Reactions: Like 1 | Can relate 1


----------



## Silver (8/10/15)

Good question @DougP

Am interested in hearing the responses and finding out more

I like what @Viper_SA said and I too have noticed at lower power i tend to draw more and for longer (seeking more vapour) and sometimes makes my chest feel a bit heavier and makes me wheeze afterward ever so slightly.

No Science behind this but purely my thought - i think there is no danger of vaping at too low a wattage. If there is vapour it means the coil got hot enough to vaporise some of the juice.
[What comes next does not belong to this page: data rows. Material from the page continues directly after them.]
-- ==== Sys2Proof/Machine/Checkpoint.lean ====
section
/-! DEFINITION. Team checkpoints (R136, R137), MAJ 0x3B. -/

namespace Sys2Proof.Machine

/-! ### A team cut out of the tables, and put back -/

/-- The entries of an interval, with keys that count from its start; and such entries put into a table. -/
def tcut {α : Type} (t : Tbl α) (lo hi : Nat) : Tbl α := (tslice t lo hi).map (fun p => (p.1 - lo, p.2))
def tpaste {α : Type} [DecidableEq α] (d : α) (t : Tbl α) (lo hi : Nat) (xs : Tbl α) : Tbl α :=
  xs.foldl (fun t p => tset d t (lo + p.1) p.2) (tclear t lo hi)

/-- The ordinary groups' keys of a team: pair groups hold no lane once every tag is done. -/
def gLo (tk : Nat) : Nat := gkOf tk 0
def gHi (tk : Nat) : Nat := gkOf tk 1024

/-- A parked agent with its lane counted from the team's first. -/
def Parked.move (p : Parked) (f : Nat → Nat) : Parked := { p with lane := p.lane.map f }
def Team.moveParked (t : Team) (f : Nat → Nat) : Team := { t with parked := t.parked.map (fun p => (p.1, p.2.map (·.move f))) }

def State.snapshot (s : State) (tk : Nat) (bytes : List Byte) : Checkpoint :=
  let t := s.team tk
  let lo := gLo tk
  let hi := gHi tk
  let l0 := lkOf lo 0
  let l1 := lkOf hi 0
  let ph := s.physOf tk
  { ln := t.ln, team := t.idx, bytes := bytes, t := t.moveParked (· - l0)
    lanes := tcut s.g.lanes l0 l1
    groups := tcut s.g.groups lo hi
    vreg := tcut s.g.vreg (vKey l0 0) (vKey l1 0)
    sreg := tcut s.g.sreg (sKey lo 0) (sKey hi 0)
    creg := tcut s.g.creg (cKey lo 0) (cKey hi 0)
    jmask := tcut s.g.jmask (cKey lo 0) (cKey hi 0)
    scratch := tcut s.t.scratch (scrKey tk 0) (scrKey (tk + 1) 0)
    acc := tcut s.t.acc (accKey tk 0 0) (accKey (tk + 1) 0 0)
    regions := tcut s.t.regions (regionKey tk 0 0) (regionKey (tk + 1) 0 0)
    slots := tcut s.t.slots (slotKey tk 0 0) (slotKey (tk + 1) 0 0)
    slotCode := s.t.slotCode.filter (fun p => ph.contains (p.1 / 2 ^ 16))
    slotScale := s.t.slotScale.filter (fun p => ph.contains (p.1 / 2 ^ 16))
    tags := tcut s.t.tags (tagKey tk 0 0) (tagKey (tk + 1) 0 0)
    pairDone := tcut s.t.pairDone (tagKey tk 0 0) (tagKey (tk + 1) 0 0)
    bars := tcut s.t.bars (barKey tk 0) (barKey (tk + 1) 0)
    landing := (s.t.landing.filter (fun e => e.tk == tk)).map (fun e => { e with gk := e.gk - lo, key := e.key - vKey l0 0 }) }

/-- A group of a checkpoint at the place that the team's group has now; its membership of the active set is no state of the
kernel (R221). -/
def Group.replace (now old : Group) (tk : Nat) : Group :=
  { old with
    tk := tk, core := now.core, part := now.part, regBase := now.regBase, born := now.born, active := now.active
    waitClk := now.waitClk, outClk := now.outClk, idleClk := now.idleClk, lead := now.lead, lastLane := now.lastLane
    issuedNow := now.issuedNow, codeView := now.codeView }

/-- A team's kernel-lifetime state replaced by a checkpoint (R137); its own member state and acknowledgements stay as they are
(log 55). -/
def State.restore (s : State) (tk : Nat) (c : Checkpoint) : State :=
  let now := s.team tk
  let lo := gLo tk
  let hi := gHi tk
  let l0 := lkOf lo 0
  let l1 := lkOf hi 0
  let ph := s.physOf tk
  let old := c.t.moveParked (l0 + ·)
  let s := s.setTeam tk { now with
    seq := old.seq, fq := old.fq, fwait := old.fwait, parked := old.parked, nextFid := max now.nextFid old.nextFid, saving := none }
  let s : State := { s with
    g := { s.g with
      lanes := tpaste {} s.g.lanes l0 l1 c.lanes
      groups := tpaste {} s.g.groups lo hi (c.groups.map (fun p => (p.1, (s.group (lo + p.1)).replace p.2 tk)))
      vreg := tpaste 0 s.g.vreg (vKey l0 0) (vKey l1 0) c.vreg
      sreg := tpaste 0 s.g.sreg (sKey lo 0) (sKey hi 0) c.sreg
      creg := tpaste 0 s.g.creg (cKey lo 0) (cKey hi 0) c.creg
      jmask := tpaste 0 s.g.jmask (cKey lo 0) (cKey hi 0) c.jmask }
    t := { s.t with
      scratch := tpaste 0 s.t.scratch (scrKey tk 0) (scrKey (tk + 1) 0) c.scratch
      acc := tpaste 0 s.t.acc (accKey tk 0 0) (accKey (tk + 1) 0 0) c.acc
      regions := tpaste {} s.t.regions (regionKey tk 0 0) (regionKey (tk + 1) 0 0) c.regions
      slots := tpaste none s.t.slots (slotKey tk 0 0) (slotKey (tk + 1) 0 0) c.slots
      slotCode := c.slotCode.foldl (fun t p => tset 0 t p.1 p.2) (clearPhys s.t.slotCode ph)
      slotScale := c.slotScale.foldl (fun t p => tset 0 t p.1 p.2) (clearPhys s.t.slotScale ph)
      tags := tpaste .free s.t.tags (tagKey tk 0 0) (tagKey (tk + 1) 0 0) c.tags
      pairDone := tpaste 0 s.t.pairDone (tagKey tk 0 0) (tagKey (tk + 1) 0 0) c.pairDone
      bars := tpaste {} s.t.bars (barKey tk 0) (barKey (tk + 1) 0) c.bars
      landing := s.t.landing.filter (fun e => e.tk != tk) ++ c.landing.map (fun e =>
        { e with tk := tk, gk := lo + e.gk, key := vKey l0 0 + e.key, core := (s.group (lo + e.gk)).core }) }
    iss := {} }
  s.renumberSlots tk

/-! ### The two words -/

/-- The team stands still: no pending access, engine thread or array entry of it (R136, steps 1 to 3). -/
def State.still (s : State) (tk : Nat) : Bool :=
  (s.threadsOf tk).isEmpty && (s.fifoOf tk).isEmpty &&
  s.o.pend.all (fun p => match p.2 with | some e => s.agentTk e.agent != tk | none => true)

/-- The locations of n bytes of a capability, page by page; or the wait or fault that one meets. -/
def State.extLocs (s : State) (gk : Nat) (c : Cap) (kind : AccKind) : List (Nat × Nat) → Except RRes (List (Loc × Nat)) × State
  | [] => (.ok [], s)
  | (a, n) :: rest =>
    match s.resolve (s.group gk).tk (s.group gk).core c (a - Cap.base c) n kind false false with
    | (.ok l, s) => match State.extLocs s gk c kind rest with
      | (.ok ls, s) => (.ok ((l, n) :: ls), s)
      | r => r
    | (r, s) => (.error r, s)

def byteLocs (ls : List (Loc × Nat)) : List Loc := ls.flatMap (fun p => (List.range p.2).map p.1.shift)

/-- The steps before the bytes move: the checks, the team brought to a stand, the serial phase of a deterministic
launch, the translations. `short` is D for a capability that is too small. -/
def State.ctxWord (s : State) (i : Instr) (d : Opc) (a : Nat) (need : Nat) (kind : AccKind) (short : Word)
    (body : State → List Loc → State) : State :=
  s.noPair i (fun s =>
    let gk := s.iss.gk
    let tk := (s.group gk).tk
    let t := s.team tk
    let c := s.heldCap gk s.low a
    let n := t.kern.saveSize
    let off (s : State) : State := if t.saving == some gk then s.modTeam tk (fun t => { t with saving := none }) else s
    match s.capSteps13 t.kern.ctx c [tMEM] need with
    | some e => (off s).raiseAll (capFault e c 0)
    | none =>
      if Cap.len c < n then (off s).deliver d (s.iss.lanes.map (fun l => (l, .w short)))
      else if t.saving.isSome && t.saving != some gk then s.waitAll .place
      else
        let s := s.modTeam tk (fun t => { t with saving := some gk })
        if !s.still tk then s.waitAll .place
        else if t.kern.det && s.iss.lanes.any (fun l => (s.lane (lkOf gk l)).token.isNone) then
          (s.each (fun x l => x.modLane (lkOf gk l) (fun y => { y with token := some 0 }))).waitAll .phase
        else match s.extLocs gk c kind (cutPages (Cap.base c) n) with
          | (.error (.wait obj page w), s) =>
            (s.mergeWait (s.group gk).core t.kern.ctx obj page w (.group gk s.low) kind).waitPage gk s.iss.lanes
              t.kern.ctx obj page 0 (Cap.type c)
          | (.error (.fault f), s) => (s.modTeam tk (fun t => { t with saving := none })).raiseAll f
          | (.error (.ok _), s) => s.waitAll .place
          | (.ok ls, s) => body (s.modTeam tk (fun t => { t with saving := none })) (byteLocs ls))

/-- A byte of a checkpoint that is written: the manual gives no layout, so each is a free value (log 2). -/
def drawBytes (free n : Nat) : List Byte := (List.range n).map (fun i => (Config.freeValue (free + i)).truncate 8)

def execCtxsave (c : Bool) (d a : Opc) (s : State) : Out :=
  .next (s.ctxWord (.ctxsave c d a) d a.toNat rW .write 2 (fun s locs =>
    let gk := s.iss.gk
    let tk := (s.group gk).tk
    let core := (s.group gk).core
    let bytes := drawBytes s.free locs.length
    -- CTXSAVE counts as a word of the windows that are open (R48)
    let saved := (s.deliver d (s.iss.lanes.map (fun l => (l, .w 1)))).each (fun x l =>
      x.modLane (lkOf gk l) (fun y => y.counted (s.lane (lkOf gk l)).windows.length false false))
    s.deliverWith d (s.iss.lanes.map (fun l => (l, .w 0))) (fun x =>
      let x := (locs.zip bytes).foldl (fun x p => (x.writeNow core p.1 1 p.2.toNat).setRel p.1 1 []) x
      let x := { x with free := x.free + locs.length }
      { x with l := { x.l with checkpoints := x.l.checkpoints ++ [saved.snapshot tk bytes] } }.raiseFloor core)))

/-- The bytes of a list of locations. -/
def State.readLocs (s : State) (core : Nat) : List Loc → List Byte × State
  | [] => ([], s)
  | l :: ls =>
    let (v, s) := s.readNow core l 1
    let (vs, s) := State.readLocs s core ls
    (BitVec.ofNat 8 v :: vs, s)

def execCtxload (c : Bool) (d a : Opc) (s : State) : Out :=
  .next (s.ctxWord (.ctxload c d a) d a.toNat rR .read 3 (fun s locs =>
    let gk := s.iss.gk
    let tk := (s.group gk).tk
    let t := s.team tk
    match locs.findSome? (fun l => s.hitsPoison l 1) with
    | some f => s.raiseAll f
    | none =>
      let (bytes, s) := s.readLocs (s.group gk).core locs
      match (s.l.checkpoints.filter (fun p => p.ln == t.ln && p.team == t.idx && p.bytes == bytes)).getLast? with
      | some p => s.restore tk p
      | none => s.deliver d (s.iss.lanes.map (fun l => (l, .w 3)))))

end Sys2Proof.Machine
end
I think the danger is far more prevalent when the temp is too hot, not too cold.

Reactions: Agree 1


----------



## DougP (8/10/15)

Did a little experiment last night..stood outside and exhaled towards a light to watch vape cloud..
At 22 watts the cloud is not that dense and dissipates relatively quickly in the air after about 5 seconds.
At 14 watts there was a far denser and heavier cloud which just hung in the air for almost 15 secs before dissipating. 
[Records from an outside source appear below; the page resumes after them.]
-- ==== Sys2Proof/Machine/Launch.lean ====
section
/-! DEFINITION. Device-side launches (R171, R172, R288), MAJ 0x22. They act for each executing lane in turn. -/

namespace Sys2Proof.Machine

/-- What a word that acts lane by lane comes to for one lane; `hold` holds the later lanes back as well. -/
inductive LOut where
  | val (v : Word)
  | fault (f : FaultInfo)
  | wait (w : Wait)
  | hold (w : Wait)

/-- The value of one lane put in its destination: its v register, or of the lowest lane the s register or queue. -/
def State.putLane (s : State) (d : Opc) (lane : Nat) (v : Word) : ORes :=
  let gk := s.iss.gk
  if isV d then .ok (s.setV gk lane d.toNat v)
  else if lane != s.low then .ok s
  else if isS d then .ok (s.setS gk (d.toNat - 96) v)
  else if isQ d then s.push gk lane d.toNat v
  else .ok s

/-- The executing lanes in ascending order, each with what the word does for it. -/
def State.laneByLane (s : State) (d : Opc) (f : State → Nat → LOut × State) : State :=
  let gk := s.iss.gk
  (s.iss.lanes.foldl (fun (p : Option Wait × State) l =>
    match p with
    | (some w, x) => (some w, x.waitLanes gk [l] w)
    | (none, x) => match f x l with
      | (.val v, y) => match y.putLane d l v with
        | .ok z => (none, z.advLane (lkOf gk l))
        | .fault e => (none, x.raise (lkOf gk l) s.here e)
        | .wait w => (none, x.waitLanes gk [l] w)
        | .hold z w => (none, z.holdLanes gk [l] w)
      | (.fault e, y) => (none, y.raise (lkOf gk l) s.here e)
      | (.wait w, y) => (none, y.waitLanes gk [l] w)
      | (.hold w, y) => (some w, y.holdLanes gk [l] w)) (none, s)).2

/-! ### LAUNCH -/

def stFULL : Word := 0xFFFFFFF0
def stDEPTH : Word := 0xFFFFFFF1
def stBAD : Word := 0xFFFFFFF2

/-- The status of a record that has passed its checks: none when it is accepted (R288). The limit is the child's own
effective limit (Table 7.11, log 52). -/
def State.launchStatus (s : State) (ln : Nat) (k : Kern) : Option Word :=
  let x := s.launchOf ln
  if x.depth + 1 > min k.dlimit x.limit then some stDEPTH
  else if s.poolUsed + s.accepting 0 true ≥ 4096 || s.queueFull x.kern.ctx then some stFULL
  else none

/-- The child enters its context's queue (R283, R288), after the lane's release. -/
def State.launchAccept (s : State) (lane : Nat) (k : Kern) : Word × State :=
  let gk := s.iss.gk
  let tk := (s.group gk).tk
  let ln := (s.team tk).ln
  let x := s.launchOf ln
  let s := s.modLane (lkOf gk lane) (fun l => { l with launch := none })
  let (_, serial, s) := s.accept
    { kern := { k with prio := min k.prio x.kern.prio }, fromHost := false, parent := ln, parentTeam := tk, depth := x.depth + 1
      limit := min k.dlimit x.limit, pooled := true, start := s.hist (lkOf gk lane) }
  (BitVec.ofNat 32 serial, s.markNondet gk)

/-- An accepted LAUNCH of a lane: now, or once its accesses let the release go (R171, R263). -/
def State.launchGo (s : State) (lane : Nat) (k : Kern) : LOut × State :=
  let lk := lkOf s.iss.gk lane
  if s.relReady .dev lk then let (v, s) := s.launchAccept lane k; (.val v, s)
  else (.hold (.order (some .dev)), s.modLane lk (fun l => { l with launch := some k }))

/-- LAUNCH of a lane, from the record's offset in c1. -/
def State.launchLane (s : State) (lane off : Nat) : LOut × State :=
  let gk := s.iss.gk
  let g := s.group gk
  let lk := lkOf gk lane
  match (s.lane lk).launch with
  | some k => s.launchGo lane k
  | none =>
    let c := s.heldCap gk lane 1
    match s.capSteps13 (s.kern gk).ctx c [tSCR] rR with
    | some e => (.fault (capFault e c off), s)
    | none =>
      let a := Cap.base c + off
      if !capBounds c off 256 || a + 256 > (s.kern gk).scratch then (.fault (capFault fcCAP_BOUNDS c off), s)
      else if off % 64 != 0 then (.fault (capFault fcMISALIGNED c off), s)
      -- the lane's own stores into the record come first (R260)
      else if s.acqPending lk || (s.pendOf lk).any (fun p => p.2.tr.isNone && p.2.isStore && s.common p.2.loc p.2.size (.scr g.tk a) 256) then
        (.hold (.order none), s)
      else
        let r := s.scrRead g.tk a 256
        match s.checkRecord g.core (s.kern gk).ctx r (some ((List.range 8).map (s.heldCap gk lane))) with
        | (.miss obj page w, s) =>
          (.hold (.merge (s.kern gk).ctx obj page 0 0), s.mergeWait g.core (s.kern gk).ctx obj page w (.group gk lane) .read)
        | (.bad _, s) => (.val stBAD, s.markNondet gk)
        | (.ok k, s) => match s.launchStatus (s.team g.tk).ln k with
          | some v => (.val v, s.markNondet gk)
          | none => s.launchGo lane k

def execLaunch (c : Bool) (d a : Opc) (s : State) : Out :=
  .next (s.noPair (.launch c d a) (fun s =>
    if !s.nondetOk s.iss.gk then s.raiseAll (.of fcNONDET_OP)
    else s.laneByLane d (fun x l => x.launchLane l (s.src s.iss.gk l a).toNat)))

/-! ### LWAIT and LSTAT -/

/-- The child of a team with a serial: the latest one. -/
def State.childOf (s : State) (tk : Nat) (id : Word) : Option (Nat × Launch) :=
  (s.allLaunches.filter (fun p => !p.2.fromHost && p.2.parentTeam == tk && p.2.serial == id.toNat)).getLast?

/-- A child observed done: its pool entry is free (R288). -/
def State.observe (s : State) (ln : Nat) : State := s.modLaunch ln (fun x => { x with pooled := false })

def State.lwaitLane (s : State) (lane : Nat) (id : Word) : LOut × State :=
  let gk := s.iss.gk
  let lk := lkOf gk lane
  if s.acqPending lk then (.wait (.order none), s)
  else match s.childOf (s.group gk).tk id with
  | none => (.val 3, s)
  | some (ln, x) => match x.st with
    | .complete code => (.val (BitVec.ofNat 32 code), ((s.addHist lk x.hist).raiseFloor (s.group gk).core).observe ln)
    | _ => (.wait (.launch ln), s)

def execLwait (c : Bool) (d a : Opc) (s : State) : Out :=
  .next (s.noPair (.lwait c d a) (fun s => s.laneByLane d (fun x l => x.lwaitLane l (s.src s.iss.gk l a))))

/-- LSTAT of a lane: 0 pending, 1 running, 2 + 256 * code done, 3 no child. -/
def State.lstatLane (s : State) (lane : Nat) (id : Word) : LOut × State :=
  if s.acqPending (lkOf s.iss.gk lane) then (.wait (.order none), s)
  else match s.childOf (s.group s.iss.gk).tk id with
  | none => (.val 3, s)
  | some (ln, x) => match x.st with
    | .complete code => (.val (BitVec.ofNat 32 (2 + 256 * code)), s.observe ln)
    | .running => (.val 1, s)
    | .queued => (.val 0, s)

def execLstat (c : Bool) (d a : Opc) (s : State) : Out :=
  .next (s.laneWord (.lstat c d a) (fun s =>
    if !s.nondetOk s.iss.gk then s.raiseAll (.of fcNONDET_OP)
    else (s.markNondet s.iss.gk).laneByLane d (fun x l => x.lstatLane l (s.src s.iss.gk l a))))

end Sys2Proof.Machine
end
Sent from my SM-G900F using Tapatalk

Reactions: Informative 1


----------



## Andre (8/10/15)

Agree with @Silver. More risks in vaping high wattage than low, thus the concept of TC. Speculating that the heavy feeling can just be that your body is not used to that mode of vaporization and needs to adapt. If you use a higher ohm coil (1.2 to 1.5 ohms) at that wattage, all should be back to normal.

Reactions: Agree 2


----------



## DougP (8/10/15)

This in getting interesting..the volume of vape is almost double the density at 14 (lower) yet looking at above the satisfaction (craving) apears to be more.. 
My stupid logic says then..when going low you almost double your intake of contents and then quickly get into the relms of nic overdose and to much volume of contents on lungs... 
Playing with this. It definitely appears that I get more adverse health issues going lower than higher...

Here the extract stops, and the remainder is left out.